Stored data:
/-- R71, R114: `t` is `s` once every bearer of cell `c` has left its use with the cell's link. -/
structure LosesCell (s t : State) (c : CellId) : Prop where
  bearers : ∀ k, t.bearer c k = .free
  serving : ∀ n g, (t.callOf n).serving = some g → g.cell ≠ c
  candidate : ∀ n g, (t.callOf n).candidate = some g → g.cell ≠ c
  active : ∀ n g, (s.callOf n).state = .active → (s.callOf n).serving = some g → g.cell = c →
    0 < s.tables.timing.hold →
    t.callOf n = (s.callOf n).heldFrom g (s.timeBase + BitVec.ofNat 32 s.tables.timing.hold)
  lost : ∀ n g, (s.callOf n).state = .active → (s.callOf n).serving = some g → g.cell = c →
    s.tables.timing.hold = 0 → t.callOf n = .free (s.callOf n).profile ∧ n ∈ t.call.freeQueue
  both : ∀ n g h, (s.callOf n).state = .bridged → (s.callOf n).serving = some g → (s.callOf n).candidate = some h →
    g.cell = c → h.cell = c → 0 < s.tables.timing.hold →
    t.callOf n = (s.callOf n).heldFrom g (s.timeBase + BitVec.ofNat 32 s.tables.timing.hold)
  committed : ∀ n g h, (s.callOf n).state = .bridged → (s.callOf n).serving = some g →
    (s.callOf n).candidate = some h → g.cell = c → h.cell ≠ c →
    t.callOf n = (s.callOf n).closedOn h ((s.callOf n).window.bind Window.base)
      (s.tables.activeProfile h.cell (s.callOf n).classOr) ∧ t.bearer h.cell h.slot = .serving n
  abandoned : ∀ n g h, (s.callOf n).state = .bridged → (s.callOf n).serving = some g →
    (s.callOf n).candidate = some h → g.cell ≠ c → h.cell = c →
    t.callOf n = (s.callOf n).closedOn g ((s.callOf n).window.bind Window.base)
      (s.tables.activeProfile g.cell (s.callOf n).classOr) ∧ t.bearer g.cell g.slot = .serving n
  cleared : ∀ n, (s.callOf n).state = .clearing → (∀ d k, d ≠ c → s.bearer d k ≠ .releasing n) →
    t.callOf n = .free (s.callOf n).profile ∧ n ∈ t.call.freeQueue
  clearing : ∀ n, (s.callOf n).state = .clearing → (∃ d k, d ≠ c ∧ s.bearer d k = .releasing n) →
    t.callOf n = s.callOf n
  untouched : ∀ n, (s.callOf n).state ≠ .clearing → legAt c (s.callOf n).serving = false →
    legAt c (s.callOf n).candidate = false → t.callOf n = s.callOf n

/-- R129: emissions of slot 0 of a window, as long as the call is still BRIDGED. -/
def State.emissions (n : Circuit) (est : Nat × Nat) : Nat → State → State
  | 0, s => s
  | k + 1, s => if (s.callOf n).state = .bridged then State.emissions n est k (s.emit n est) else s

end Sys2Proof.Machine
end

**Exercise requirements**. Write all the entries out again exactly as they are.

**Written solution**.
/-- R71, R114: `t` is `s` once every bearer of cell `c` has left its use with the cell's link. -/
structure LosesCell (s t : State) (c : CellId) : Prop where
  bearers : ∀ k, t.bearer c k = .free
  serving : ∀ n g, (t.callOf n).serving = some g → g.cell ≠ c
  candidate : ∀ n g, (t.callOf n).candidate = some g → g.cell ≠ c
  active : ∀ n g, (s.callOf n).state = .active → (s.callOf n).serving = some g → g.cell = c →
    0 < s.tables.timing.hold →
    t.callOf n = (s.callOf n).heldFrom g (s.timeBase + BitVec.ofNat 32 s.tables.timing.hold)
  lost : ∀ n g, (s.callOf n).state = .active → (s.callOf n).serving = some g → g.cell = c →
    s.tables.timing.hold = 0 → t.callOf n = .free (s.callOf n).profile ∧ n ∈ t.call.freeQueue
  both : ∀ n g h, (s.callOf n).state = .bridged → (s.callOf n).serving = some g → (s.callOf n).candidate = some h →
    g.cell = c → h.cell = c → 0 < s.tables.timing.hold →
    t.callOf n = (s.callOf n).heldFrom g (s.timeBase + BitVec.ofNat 32 s.tables.timing.hold)
  committed : ∀ n g h, (s.callOf n).state = .bridged → (s.callOf n).serving = some g →
    (s.callOf n).candidate = some h → g.cell = c → h.cell ≠ c →
    t.callOf n = (s.callOf n).closedOn h ((s.callOf n).window.bind Window.base)
      (s.tables.activeProfile h.cell (s.callOf n).classOr) ∧ t.bearer h.cell h.slot = .serving n
  abandoned : ∀ n g h, (s.callOf n).state = .bridged → (s.callOf n).serving = some g →
    (s.callOf n).candidate = some h → g.cell ≠ c → h.cell = c →
    t.callOf n = (s.callOf n).closedOn g ((s.callOf n).window.bind Window.base)
      (s.tables.activeProfile g.cell (s.callOf n).classOr) ∧ t.bearer g.cell g.slot = .serving n
  cleared : ∀ n, (s.callOf n).state = .clearing → (∀ d k, d ≠ c → s.bearer d k ≠ .releasing n) →
    t.callOf n = .free (s.callOf n).profile ∧ n ∈ t.call.freeQueue
  clearing : ∀ n, (s.callOf n).state = .clearing → (∃ d k, d ≠ c ∧ s.bearer d k = .releasing n) →
    t.callOf n = s.callOf n
  untouched : ∀ n, (s.callOf n).state ≠ .clearing → legAt c (s.callOf n).serving = false →
    legAt c (s.callOf n).candidate = false → t.callOf n = s.callOf n

/-- R129: emissions of slot 0 of a window, as long as the call is still BRIDGED. -/
def State.emissions (n : Circuit) (est : Nat × Nat) : Nat → State → State
  | 0, s => s
  | k + 1, s => if (s.callOf n).state = .bridged then State.emissions n est k (s.emit n est) else s

end Sys2Proof.Machine
end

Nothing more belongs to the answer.